-- ==== Sys2Proof/Tests/Slice0.lean ====
section
/-! SUPPORT. Tests. Expected results come from the spec: the examples of the rows' own rules (45_fmt_data_transfer.md,
46_fmt_arithmetic.md), of the other rules named, and of 95_test_vectors.md. The second part holds a witness for every
statement of Certificates/Slice0 that has hypotheses, one for each of its clauses. -/

namespace Sys2Proof.Tests

open Sys2Proof Sys2Proof.Machine

/-! ### Helpers -/

/-- These bytes loaded, the cursor at the first, and these operations issued. -/
def loaded (bytes : List Byte) (ops : List HostOp) : State :=
  { State.reset with buf := Memory.ofBytes bytes, len := bytes.length, ops := ops }

/-- The state after a truncation, with these operations issued. -/
def broken (ops : List HostOp) : State := { loaded [0x89] ops with status := .fatal, fatalPos := 1 }

/-- The next state, where there is one. -/
def goesOn (r : Result) : Option State :=
  match r with
  | .next t => some t
  | .fault _ => none
  | .refused _ => none

theorem next_of_goesOn {r : Result} {t : State} (h : goesOn r = some t) : r = .next t := by
  cases r <;> simp_all [goesOn]

/-- The last reply after a step. -/
def lastReply (s : State) : Option Reply := (goesOn (step s)).bind fun t => t.replies.getLast?

/-- The lines that one NEXT on these bytes prints. -/
def printed (bytes : List Byte) : Option (List String) := (goesOn (step (loaded bytes [.next]))).map State.outputLines

/-- `CUR`, `LGP`, `STATUS` after a step. -/
def registers (s : State) : Option (Nat × Nat × Status) := (goesOn (step s)).map fun t => (t.cur, t.lgp, t.status)

/-! ### WellFormed: one ill-formed term for each check -/

/-- `MOD = 00`, `RM = 110` is the direct form, not base/index form 6 (42_decoder.md rule R102). -/
theorem test_wf_refuses_mem0_six :
    (Instr.movRmReg true true 0 (.mem0 6)).wf = false ∧ (Instr.incRm false (.mem0 6)).wf = false ∧
    (Instr.addRmImm false false (.mem0 6) (.byte 0)).wf = false := by decide

/-- The data's width is the one `W` gives (42_decoder.md rule R104). -/
theorem test_wf_refuses_data_of_the_wrong_width :
    (Instr.movRegImm true 0 (.byte 0)).wf = false ∧ (Instr.movRmImm false (.reg 0) (.word 0)).wf = false := by decide

/-- `S = 1` takes one byte whatever `W` is (42_decoder.md rule R104). -/
theorem test_wf_refuses_wide_data_with_s :
    (Instr.addRmImm true true (.reg 0) (.word 0)).wf = false ∧ (Instr.cmpRmImm false true (.reg 0) (.byte 0)).wf = false :=
  by decide

/-! ### Decoding: a word for every row, from its rule's examples -/

/-- Rules R145 to R157. -/
theorem test_decode_mov_push_pop :
    decode [0x89, 0xD8] = .matched (.movRmReg false true 3 (.reg 0), 2) ∧
    decode [0xC6, 0x07, 0x05] = .matched (.movRmImm false (.mem0 7) (.byte 5), 3) ∧
    decode [0xB9, 0xF4, 0x01] = .matched (.movRegImm true 1 (.word 500), 3) ∧
    decode [0xA1, 0xFB, 0x09] = .matched (.movAccMem true 2555, 3) ∧
    decode [0xA3, 0xFA, 0x09] = .matched (.movMemAcc true 2554, 3) ∧
    decode [0x8E, 0xD8] = .matched (.movSegRm 3 (.reg 0), 2) ∧
    decode [0x8C, 0x5F, 0x02] = .matched (.movRmSeg 3 (.mem8 7 2), 3) ∧
    decode [0xFF, 0x36, 0x00, 0x10] = .matched (.pushRm (.direct 0x1000), 4) ∧
    decode [0x57] = .matched (.pushReg 7, 1) ∧
    decode [0x1E] = .matched (.pushSeg 3, 1) ∧
    decode [0x8F, 0xC1] = .matched (.popRm (.reg 1), 2) ∧
    decode [0x5C] = .matched (.popReg 4, 1) ∧
    decode [0x0F] = .matched (.popSeg 1, 1) := by decide

/-- Rules R158 to R171. -/
theorem test_decode_xchg_to_popf :
    decode [0x86, 0x27] = .matched (.xchgRmReg false 4 (.mem0 7), 2) ∧
    decode [0x93] = .matched (.xchgAccReg 3, 1) ∧
    decode [0xE4, 0xC8] = .matched (.inFixed false 0xC8, 2) ∧
    decode [0xED] = .matched (.inDx true, 1) ∧
    decode [0xE7, 0x80] = .matched (.outFixed true 0x80, 2) ∧
    decode [0xEE] = .matched (.outDx false, 1) ∧
    decode [0xD7] = .matched (.xlat, 1) ∧
    decode [0x8D, 0x81, 0x8C, 0x05] = .matched (.lea 0 (.mem16 1 0x058C), 4) ∧
    decode [0xC5, 0x16, 0x10, 0x00] = .matched (.lds 2 (.direct 0x0010), 4) ∧
    decode [0xC4, 0x86, 0x00, 0x01] = .matched (.les 0 (.mem16 6 0x0100), 4) ∧
    decode [0x9F] = .matched (.lahf, 1) ∧ decode [0x9E] = .matched (.sahf, 1) ∧
    decode [0x9C] = .matched (.pushf, 1) ∧ decode [0x9D] = .matched (.popf, 1) := by decide

/-- Rules R172 to R187. -/
theorem test_decode_add_to_sbb :
    decode [0x03, 0x18] = .matched (.addRmReg true true 3 (.mem0 0), 2) ∧
    decode [0x81, 0xC4, 0x88, 0x01] = .matched (.addRmImm false true (.reg 4) (.word 0x0188), 4) ∧
    decode [0x05, 0xE8, 0x03] = .matched (.addAccImm true (.word 1000), 3) ∧
    decode [0x11, 0xC3] = .matched (.adcRmReg false true 0 (.reg 3), 2) ∧
    decode [0x82, 0xD1, 0xFF] = .matched (.adcRmImm true false (.reg 1) (.byte 0xFF), 3) ∧
    decode [0x14, 0x7F] = .matched (.adcAccImm false (.byte 0x7F), 2) ∧
    decode [0xFE, 0xC0] = .matched (.incRm false (.reg 0), 2) ∧
    decode [0x47] = .matched (.incReg 7, 1) ∧ decode [0x37] = .matched (.aaa, 1) ∧ decode [0x27] = .matched (.daa, 1) ∧
    decode [0x2B, 0x1C] = .matched (.subRmReg true true 3 (.mem0 4), 2) ∧
    decode [0x83, 0xEC, 0x02] = .matched (.subRmImm true true (.reg 4) (.byte 2), 3) ∧
    decode [0x2D, 0x00, 0x80] = .matched (.subAccImm true (.word 0x8000), 3) ∧
    decode [0x19, 0xD8] = .matched (.sbbRmReg false true 3 (.reg 0), 2) ∧
    decode [0x80, 0x1E, 0x00, 0x10, 0x05] = .matched (.sbbRmImm false false (.direct 0x1000) (.byte 5), 5) ∧
    decode [0x1C, 0x80] = .matched (.sbbAccImm false (.byte 0x80), 2) := by decide

/-- Rules R188 to R203. -/
theorem test_decode_dec_to_cwd :
    decode [0xFE, 0x0F] = .matched (.decRm false (.mem0 7), 2) ∧ decode [0x4E] = .matched (.decReg 6, 1) ∧
    decode [0xF7, 0xD8] = .matched (.negRm true (.reg 0), 2) ∧
    decode [0x3B, 0x7E, 0x04] = .matched (.cmpRmReg true true 7 (.mem8 6 4), 3) ∧
    decode [0x83, 0x3E, 0xE2, 0x12, 0x14] = .matched (.cmpRmImm true true (.direct 0x12E2) (.byte 0x14), 5) ∧
    decode [0x3D, 0x00, 0x01] = .matched (.cmpAccImm true (.word 0x0100), 3) ∧
    decode [0x3F] = .matched (.aas, 1) ∧ decode [0x2F] = .matched (.das, 1) ∧
    decode [0xF7, 0x26, 0x00, 0x02] = .matched (.mulRm true (.direct 0x0200), 4) ∧
    decode [0xF7, 0x6F, 0x04] = .matched (.imulRm true (.mem8 7 4), 3) ∧
    decode [0xD4, 0x0A] = .matched (.aam, 2) ∧
    decode [0xF6, 0x34] = .matched (.divRm false (.mem0 4), 2) ∧
    decode [0xF7, 0x7E, 0xFE] = .matched (.idivRm true (.mem8 6 0xFE), 3) ∧
    decode [0xD5, 0x0A] = .matched (.aad, 2) ∧ decode [0x98] = .matched (.cbw, 1) ∧ decode [0x99] = .matched (.cwd, 1) :=
  by decide

/-- Bytes that are no instruction, by name (rules R68, R69, R71 of 30_encoding.md; R198 and R207). -/
theorem test_decode_rejects :
    decode [0x26, 0x89, 0xD8] = .noMatch ∧ decode [0x80, 0xC8, 0x01] = .noMatch ∧ decode [0xFE, 0x30] = .noMatch ∧
    decode [0xD4, 0x0B] = .noMatch ∧ decode [0x8E, 0x38] = .noMatch ∧ decode [0xD4] = .truncated 1 ∧
    decode [0xC7, 0x86, 0x10, 0x00, 0x34] = .truncated 5 ∧ decode [] = .truncated 0 := by decide

/-- The opcode table's own numbering of a word: the first byte on top (rows F01 and F54 of spec/opcode_table.json). -/
theorem test_table_words :
    decodeTableWord 16 0x8800 = some (.movRmReg false false 0 (.mem0 0)) ∧ decodeTableWord 16 0xD40A = some .aam ∧
    decodeTableWord 8 0xB0 = some (.movRegImm false 0 (.byte 0)) ∧ decodeTableWord 8 0x26 = none := by decide

/-- A table word placed runs at once. -/
theorem test_placed_word_runs :
    lastReply (State.reset.withFetchWord 16 0xD40A) =
      some (.next (.instr ⟨.aam, .none, .none⟩ false 2 53)) := by decide

/-! ### The format table -/

/-- The reference table and its checks (30_encoding.md rules R47 to R55 and R65): rows that each fail one check. -/
theorem test_table_checks :
    tableRefusedBy 16 refTable = none ∧
    tableRefusedBy 16 [⟨.mov, [.field .w 1, .literal 7 0]⟩] = some .wf1 ∧
    tableRefusedBy 3 [⟨.mov, [.literal 7 0, .field .w 1, .implied .d 0, .implied .s 0]⟩] = some .wf2 ∧
    tableRefusedBy 16 [⟨.mov, [.literal 8 0, .implied .reserved14 0]⟩] = some .wf3 ∧
    tableRefusedBy 16 [⟨.mov, [.literal 7 0, .field .reg 3, .literal 6 0]⟩] = some .wf4 ∧
    tableRefusedBy 16 [⟨.mov, [.literal 6 0, .field .w 2]⟩] = some .wf5 ∧
    tableRefusedBy 16 [⟨.mov, [.literal 6 0, .field .w 1, .field .w 1]⟩] = some .wf6 ∧
    tableRefusedBy 16 [⟨.mov, [.literal 8 0, .implied .w 2]⟩] = some .wf7 ∧
    tableRefusedBy 16 [] = some .wf8 ∧ tableRefusedBy 16 [⟨.none, [.literal 8 0]⟩] = some .wf8 := by decide

/-- A ROM image whose tag code is 34, the last that names an operation, and ones whose code is 35 and 255, which a row
header can hold and WF8 refuses (30_encoding.md rules R44, R45, R46 and R54). -/
theorem test_tag_codes :
    (tableOfRom [0x2201, 0x0899]).map (tableRefusedBy 16) = some none ∧
    (tableOfRom [0x2301, 0x0899]).map (tableRefusedBy 16) = some (some .wf8) ∧
    (tableOfRom [0xFF01, 0x0899]).map (tableRefusedBy 16) = some (some .wf8) ∧
    tableOfRom [0x2202, 0x0899] = none := by decide

/-- WF9 goes by the value that stands, the last (30_encoding.md rule R55, 41_extraction_engine.md rule R95): a row with
both operands whose data are taken back, one whose data come back, one that never had any. -/
theorem test_wf9_last_value_wins :
    Row.wf9 ⟨.mov, [.literal 2 0, .field .reg 3, .field .rm 3, .implied .hasData 1, .implied .hasData 0]⟩ = true ∧
    Row.wf9 ⟨.mov, [.literal 2 0, .field .reg 3, .field .rm 3, .implied .hasData 0, .implied .hasData 1]⟩ = false ∧
    Row.wf9 ⟨.mov, [.literal 2 0, .field .reg 3, .field .rm 3]⟩ = true := by decide

/-! ### The decode loop -/

/-- The three ends of a run (43_stream_driver.md rule R130), with the lines before them, and an instance that refuses. -/
theorem test_decode_loop :
    (decodeImage step [0x89, 0xD8, 0x37] State.reset).map (fun r => (r.lines, r.finish)) =
      some (["mov ax, bx", "aaa"], .success) ∧
    (decodeImage step [0x50, 0x26] State.reset).map (fun r => (r.lines, r.finish)) =
      some (["push ax"], .unmatched 1) ∧
    (decodeImage step [0x50, 0x89] State.reset).map (fun r => (r.lines, r.finish)) = some (["push ax"], .missing 2) ∧
    (decodeImage (stepOf { refParams with formatTable := [] }) [0x50] State.reset).map (fun r => (r.lines, r.finish)) =
      some ([], .refused) := by decide

/-- ROM words (30_encoding.md rules R44 and R45). -/
theorem test_rom_words :
    (Descriptor.literal 6 0b100010).toWord = 0x0622 ∧ (Descriptor.implied .w 1).toWord = 0x5001 ∧
    RowId.f09.row.toRom = [0x0204, 0x050A, 0x2300, 0x5001, 0x4001] := by decide

/-! ### One step -/

/-- NEXT on the first example of several rules: the text (44_rendering.md). -/
theorem test_text_of_examples :
    printed [0x89, 0xD8] = some ["mov ax, bx"] ∧ printed [0x8B, 0x00] = some ["mov ax, [bx + si]"] ∧
    printed [0x8B, 0x2E, 0x27, 0x00] = some ["mov bp, [39]"] ∧
    printed [0xC7, 0x86, 0x10, 0x00, 0x34, 0x12] = some ["mov [bp + 16], word 4660"] ∧
    printed [0x8C, 0xC8] = some ["mov ax, cs"] ∧ printed [0xFF, 0x36, 0x00, 0x10] = some ["push word [4096]"] ∧
    printed [0xE6, 0x2C] = some ["out byte 44, al"] ∧ printed [0xEC] = some ["in al, dx"] ∧
    printed [0x8D, 0x5E, 0xCE] = some ["lea bx, [bp - 50]"] ∧ printed [0x83, 0xC6, 0x02] = some ["add si, byte 2"] ∧
    printed [0xFE, 0x0F] = some ["dec byte [bx]"] ∧ printed [0xD5, 0x0A] = some ["aad"] := by decide

/-- NEXT commits (43_stream_driver.md rule R124); TRY leaves `LGP` (42_decoder.md rule R116, its example). -/
theorem test_next_and_try_registers :
    registers (loaded [0x89, 0xD8, 0x50] [.next]) = some (2, 2, .ready) ∧
    registers (loaded [0x50] [.tryRow 8]) = some (1, 0, .ready) ∧
    registers (loaded [0x50] [.tryRow 0]) = some (0, 0, .ready) ∧
    lastReply (loaded [0x50] [.tryRow 8]) = some (.tried (.instr ⟨.push, .reg 0 true, .none⟩ true 1 8)) ∧
    lastReply (loaded [0x50] [.tryRow 59]) = some (.tried .refused) := by decide
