-- ==== Sys2Proof/Config.lean ====
section
/-! DEFINITION. What the part fixes: capacities (00_scope, R1), filter times and counts, and the values the manual leaves
open, which are opaque constants that no proof can see into. -/

namespace Sys2Proof

/-- Capacities (00_scope, "The setting"; R1). -/
abbrev Config.nodes : Nat := 192
abbrev Config.segments : Nat := 384
abbrev Config.targets : Nat := 40
abbrev Config.stations : Nat := 16
abbrev Config.entrances : Nat := 32
abbrev Config.entries : Nat := 256
abbrev Config.cabins : Nat := 512
abbrev Config.screens : Nat := 48
abbrev Config.banks : Nat := 4
abbrev Config.lamps : Nat := 16

/-- The largest payload of a command-port frame (R191). -/
abbrev Config.maxPayload : Nat := 200

/-- What the request buffer stores of one select (R179). -/
abbrev Config.requestBufferBytes : Nat := 203

/-- Ticks of 64 Hz after which a blocked beam puts its decoder in FAULT, 30 s (R102). -/
abbrev Config.stuckTicks : Nat := 1920

/-- Ticks of 64 Hz with both beams clear after which a decoder leaves FAULT, 2 s (R102). -/
abbrev Config.clearingTicks : Nat := 128

/-- The last voyage minute (R64). -/
abbrev Config.lastMinute : Nat := 143999

/-- Reference periods of one tick of each tap, and of 0.5 s (R63, R172). -/
abbrev Config.periods64 : Nat := 512
abbrev Config.periods16 : Nat := 2048
abbrev Config.periods1 : Nat := 32768
abbrev Config.periodsHalfSecond : Nat := 16384

/-- The most refreshing tags (R171). -/
abbrev Config.maxRefreshing : Nat := 8

/-- FREE VALUE (log 10). The text of built-in phrase `p` of bank `b`, in that bank's language (R149 names the phrases and
does not give the ROM's texts). -/
opaque Config.romText (b p : Nat) : Text

/-- FREE VALUE (log 11). How READ TAG LINK carries a time of the refresh record (R178; R190 gives no form for it). -/
opaque Config.linkTime (t : Nat) : BitVec 24

/-- FREE VALUE (log 12). The bank of the reply to a kiosk whose screen record cannot be read when its query is taken; applied
to the count `State.freeCount`. -/
opaque Config.kioskBank (k : Nat) : Fin 4

/-- FREE VALUE (log 12). The node of the reply to a kiosk that the reference index no longer holds; applied to the count
`State.freeCount`. -/
opaque Config.kioskNode (k : Nat) : Fin 192

end Sys2Proof
end

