-- ==== Sys2Proof/Machine/Operands.lean ====
section
/-! DEFINITION. The operand forms of the requests: the enumerations as bytes, counted from 0 in the order in which the manual
first gives them (R190), the ranges of numbers and texts, and the clamped inputs (R183). -/

namespace Sys2Proof

/-- A yes-or-no byte (R190). -/
def yesNo : Nat → Option Bool
  | 0 => some false
  | 1 => some true
  | _ => none

def SegKind.ofCode : Nat → Option SegKind
  | 0 => some .corridor
  | 1 => some .openDeck
  | 2 => some .ramp
  | 3 => some .stair
  | 4 => some .lift
  | _ => none

def SegKind.code : SegKind → Nat
  | .corridor => 0
  | .openDeck => 1
  | .ramp => 2
  | .stair => 3
  | .lift => 4

def Direction.ofCode : Nat → Option Direction
  | 0 => some .both
  | 1 => some .aToB
  | 2 => some .bToA
  | _ => none

def Direction.code : Direction → Nat
  | .both => 0
  | .aToB => 1
  | .bToA => 2

def Availability.ofCode : Nat → Option Availability
  | 0 => some .openAll
  | 1 => some .closed
  | 2 => some .musterOnly
  | 3 => some .normalOnly
  | _ => none

def Availability.code : Availability → Nat
  | .openAll => 0
  | .closed => 1
  | .musterOnly => 2
  | .normalOnly => 3

def Arrow.ofCode : Nat → Option Arrow
  | 0 => some .ahead
  | 1 => some .aheadRight
  | 2 => some .right
  | 3 => some .backRight
  | 4 => some .back
  | 5 => some .backLeft
  | 6 => some .left
  | 7 => some .aheadLeft
  | 8 => some .upStairs
  | 9 => some .downStairs
  | _ => none

def Arrow.code : Arrow → Nat
  | .ahead => 0
  | .aheadRight => 1
  | .right => 2
  | .backRight => 3
  | .back => 4
  | .backLeft => 5
  | .left => 6
  | .aheadLeft => 7
  | .upStairs => 8
  | .downStairs => 9

/-- STATION is a kind that host requests cannot give (R24). -/
def TargetKind.ofCode : Nat → Option TargetKind
  | 0 => some .venue
  | 1 => some .service
  | _ => none

def TargetKind.code : TargetKind → Nat
  | .venue => 0
  | .service => 1
  | .station => 2

def Audience.ofCode : Nat → Option Audience
  | 0 => some .all
  | 1 => some .adult
  | 2 => some .family
  | 3 => some .youth
  | _ => none

def Audience.code : Audience → Nat
  | .all => 0
  | .adult => 1
  | .family => 2
  | .youth => 3

def Service.ofCode : Nat → Option Service
  | 0 => some .none
  | 1 => some .privacy
  | 2 => some .makeUp
  | _ => Option.none

def Service.code : Service → Nat
  | .none => 0
  | .privacy => 1
  | .makeUp => 2

def ScreenKind.ofCode : Nat → Option ScreenKind
  | 0 => some .wall
  | 1 => some .kiosk
  | _ => none

def ScreenKind.code : ScreenKind → Nat
  | .wall => 0
  | .kiosk => 1

def ProgFilter.ofCode : Nat → Option ProgFilter
  | 0 => some .ownDeck
  | 1 => some .all
  | 2 => some .none
  | _ => Option.none

def ProgFilter.code : ProgFilter → Nat
  | .ownDeck => 0
  | .all => 1
  | .none => 2

/-- Orientation NORMAL or SWAPPED (R96). -/
def swappedOfCode : Nat → Option Bool := yesNo

/-- A filter choice is carried as its number of ticks (R96, R190). -/
def filterChoice (n : Nat) : Bool := n = 0 || n = 2 || n = 4 || n = 8

/-- A text of `lo..hi` characters with no code 0 (00_scope). -/
def textIn (lo hi : Nat) (t : Text) : Bool := lo ≤ t.length && t.length ≤ hi && t.all (· ≠ 0#16)

/-- A value in `lo..hi`. -/
def inRange (lo hi n : Nat) : Bool := lo ≤ n && n ≤ hi

/-- An optional value, absent or in `lo..hi`. -/
def inRangeOpt (lo hi : Nat) (n : Option Nat) : Bool := n.all (inRange lo hi)

/-- A clamped input (R183). -/
def clamp (lo hi n : Nat) : Nat := if n < lo then lo else if hi < n then hi else n

/-- The duration that is applied (R80). -/
def clampDuration : Nat → Nat := clamp 5 720

/-- The lead that is applied (R80), as also the linger (R87). -/
def clampLead : Nat → Nat := clamp 0 60

/-- An optional text of no character is absent (R190). -/
def optionalText (t : Text) : Option Text := if t.isEmpty then none else some t

/-- The greeting a request gives, or absent (R119). -/
def GreetingArg.greeting (g : GreetingArg) : Option Machine.Greeting :=
  if g.text.isEmpty then none else some { text := g.text, expiry := g.expiry }

/-- A greeting in range: 0..64 characters, no expiry without a text, an expiry in 0..143,999 (R119). -/
def GreetingArg.valid (g : GreetingArg) : Bool :=
  textIn 0 64 g.text && inRangeOpt 0 Config.lastMinute g.expiry && !(g.text.isEmpty && g.expiry.isSome)

/-- The ten arrows, kinds and so on of a PUT SEGMENT, when each value is in range (R23). -/
def PutSegment.record (a : PutSegment) : Option Machine.SegRec :=
  match SegKind.ofCode a.kind, Direction.ofCode a.direction, Availability.ofCode a.availability, Arrow.ofCode a.arrowA,
      Arrow.ofCode a.arrowB with
  | some kind, some direction, some availability, some arrowA, some arrowB =>
    if a.endA < Config.nodes ∧ a.endB < Config.nodes ∧ a.endA ≠ a.endB ∧ inRange 1 120 a.length then
      some { endA := a.endA, endB := a.endB, length := a.length, kind, direction, availability, arrowA, arrowB }
    else none
  | _, _, _, _, _ => none

/-- The record of a PUT TARGET in range (R24). -/
def PutTarget.record (a : PutTarget) : Option Machine.TargetRec :=
  match TargetKind.ofCode a.kind with
  | some kind => if a.node < Config.nodes ∧ a.phrase < 128 then some { node := a.node, phrase := a.phrase, kind } else none
  | none => none

/-- The record of a PUT STATION in range, its near-full percent clamped (R94). -/
def PutStation.record (a : PutStation) : Option Machine.StationRec :=
  if a.node < Config.nodes ∧ a.capacity ≤ 999 ∧ inRangeOpt 0 15 a.overflow ∧ inRangeOpt 0 15 a.lamp ∧ a.phrase < 128 then
    some { node := a.node, capacity := a.capacity, nearFull := clamp 50 99 a.nearFull, overflow := a.overflow,
           lamp := a.lamp, phrase := a.phrase }
  else none

/-- The record of a PUT ENTRANCE in range (R96). -/
def PutEntrance.record (a : PutEntrance) : Option Machine.EntranceRec :=
  match swappedOfCode a.orientation with
  | some swapped =>
    if inRangeOpt 0 15 a.station ∧ filterChoice a.filter then some { station := a.station, filter := a.filter, swapped }
    else none
  | none => none

/-- The record of an ADD ENTRY in range, duration and lead clamped (R74, R80). -/
def AddEntry.record (a : AddEntry) : Option Machine.EntryRec :=
  match Audience.ofCode a.audience, yesNo a.highlight with
  | some audience, some highlight =>
    if textIn 1 40 a.title ∧ inRangeOpt 16 39 a.venue ∧ a.start ≤ Config.lastMinute then
      some { title := a.title, venue := a.venue, start := a.start, duration := clampDuration a.duration,
             lead := clampLead a.lead, audience, highlight, cancelled := none }
    else none
  | _, _ => none

/-- Whether a field of an ADD ENTRY was clamped (R80). -/
def AddEntry.adjusted (a : AddEntry) : Bool := clampDuration a.duration ≠ a.duration || clampLead a.lead ≠ a.lead

/-- The named fields of a CHANGE ENTRY lie in their ranges (R82, step a). -/
def ChangeEntry.valid (a : ChangeEntry) : Bool :=
  a.title.all (textIn 1 40) && a.venue.all (inRangeOpt 16 39) && a.start.all (inRange 0 Config.lastMinute)
    && a.audience.all (fun c => (Audience.ofCode c).isSome) && a.highlight.all (fun c => (yesNo c).isSome)

/-- The stored record with the named fields replaced (R82). -/
def ChangeEntry.apply (a : ChangeEntry) (r : Machine.EntryRec) : Machine.EntryRec :=
  { r with
    title := a.title.getD r.title
    venue := a.venue.getD r.venue
    start := a.start.getD r.start
    duration := (a.duration.map clampDuration).getD r.duration
    lead := (a.lead.map clampLead).getD r.lead
    audience := (a.audience.bind Audience.ofCode).getD r.audience
    highlight := (a.highlight.bind yesNo).getD r.highlight }

/-- Whether a named field was clamped (R80). -/
def ChangeEntry.adjusted (a : ChangeEntry) : Bool :=
  a.duration.any (fun d => clampDuration d ≠ d) || a.lead.any (fun l => clampLead l ≠ l)

/-- Whether start, duration or lead is named (R83). -/
def ChangeEntry.timing (a : ChangeEntry) : Bool := a.start.isSome || a.duration.isSome || a.lead.isSome

/-- The record of a PUT CABIN in range (R119, R121 step 1). -/
def PutCabin.record (a : PutCabin) : Option Machine.CabinRec :=
  match yesNo a.assist, Service.ofCode a.service with
  | some assist, some service =>
    if textIn 1 6 a.label ∧ a.node < Config.nodes ∧ a.station < Config.stations ∧ inRange 1 6 a.berths ∧ a.bank < Config.banks
        ∧ textIn 0 32 a.occupant ∧ a.greeting.valid then
      some { label := a.label, node := a.node, station := a.station, berths := a.berths, assist, bank := a.bank, service,
             occupant := optionalText a.occupant, greeting := a.greeting.greeting }
    else none
  | _, _ => none

/-- The named fields of a CHANGE CABIN lie in their ranges (R122). -/
def ChangeCabin.valid (a : ChangeCabin) : Bool :=
  a.node.all (· < Config.nodes) && a.station.all (· < Config.stations) && a.berths.all (inRange 1 6)
    && a.assist.all (fun c => (yesNo c).isSome) && a.bank.all (· < Config.banks)
    && a.service.all (fun c => (Service.ofCode c).isSome) && a.occupant.all (textIn 0 32)
    && a.greeting.all GreetingArg.valid

/-- The stored record with the named fields replaced (R122). -/
def ChangeCabin.apply (a : ChangeCabin) (r : Machine.CabinRec) : Machine.CabinRec :=
  { r with
    node := a.node.getD r.node
    station := a.station.getD r.station
    berths := a.berths.getD r.berths
    assist := (a.assist.bind yesNo).getD r.assist
    bank := a.bank.getD r.bank
    service := (a.service.bind Service.ofCode).getD r.service
    occupant := (a.occupant.map optionalText).getD r.occupant
    greeting := (a.greeting.map GreetingArg.greeting).getD r.greeting }

/-- A CHANGE CABIN that names a field of the cabin roster group belongs to that group (R143). -/
def ChangeCabin.rosterGroup (a : ChangeCabin) : Bool :=
  a.node.isSome || a.station.isSome || a.berths.isSome || a.assist.isSome

/-- Whether the roster fields are named (R122). -/
def ChangeCabin.namesRoster (a : ChangeCabin) : Bool := a.station.isSome || a.berths.isSome || a.assist.isSome

/-- Whether a field of words 0..1 is named (R122). -/
def ChangeCabin.namesHead (a : ChangeCabin) : Bool := a.rosterGroup || a.bank.isSome || a.service.isSome

/-- The record of a PUT SCREEN in range (R146). -/
def PutScreen.record (a : PutScreen) : Option Machine.ScreenRec :=
  match ScreenKind.ofCode a.kind, ProgFilter.ofCode a.filter, yesNo a.beacon with
  | some kind, some filter, some beacon =>
    if a.node < Config.nodes ∧ a.bank < Config.banks ∧ a.targets.length ≤ 6 ∧ a.targets.all (· < Config.targets)
        ∧ a.targets.Nodup ∧ a.lines ≤ 4 ∧ inRangeOpt 0 15 a.station then
      some { node := a.node, kind, bank := a.bank, targets := a.targets, filter, lines := a.lines, station := a.station,
             beacon }
    else none
  | _, _, _ => none

end Sys2Proof
end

:: Task to carry out ::
Copy out the entries exactly. Begin at the first line and end with the line that has "each check -/".

:: Response box ::
-- ==== Sys2Proof/Tests/Slice0.lean ====
section
/-! SUPPORT. Tests. Expected results come from the spec: the examples of the rows' own rules (45_fmt_data_transfer.md,
46_fmt_arithmetic.md), of the other rules named, and of 95_test_vectors.md. The second part holds a witness for every
statement of Certificates/Slice0 that has hypotheses, one for each of its clauses. -/

namespace Sys2Proof.Tests

open Sys2Proof Sys2Proof.Machine

/-! ### Helpers -/

/-- These bytes loaded, the cursor at the first, and these operations issued. -/
def loaded (bytes : List Byte) (ops : List HostOp) : State :=
  { State.reset with buf := Memory.ofBytes bytes, len := bytes.length, ops := ops }

/-- The state after a truncation, with these operations issued. -/
def broken (ops : List HostOp) : State := { loaded [0x89] ops with status := .fatal, fatalPos := 1 }

/-- The next state, where there is one. -/
def goesOn (r : Result) : Option State :=
  match r with
  | .next t => some t
  | .fault _ => none
  | .refused _ => none

theorem next_of_goesOn {r : Result} {t : State} (h : goesOn r = some t) : r = .next t := by
  cases r <;> simp_all [goesOn]

/-- The last reply after a step. -/
def lastReply (s : State) : Option Reply := (goesOn (step s)).bind fun t => t.replies.getLast?

/-- The lines that one NEXT on these bytes prints. -/
def printed (bytes : List Byte) : Option (List String) := (goesOn (step (loaded bytes [.next]))).map State.outputLines

/-- `CUR`, `LGP`, `STATUS` after a step. -/
def registers (s : State) : Option (Nat × Nat × Status) := (goesOn (step s)).map fun t => (t.cur, t.lgp, t.status)

/-! ### WellFormed: one ill-formed term for each check -/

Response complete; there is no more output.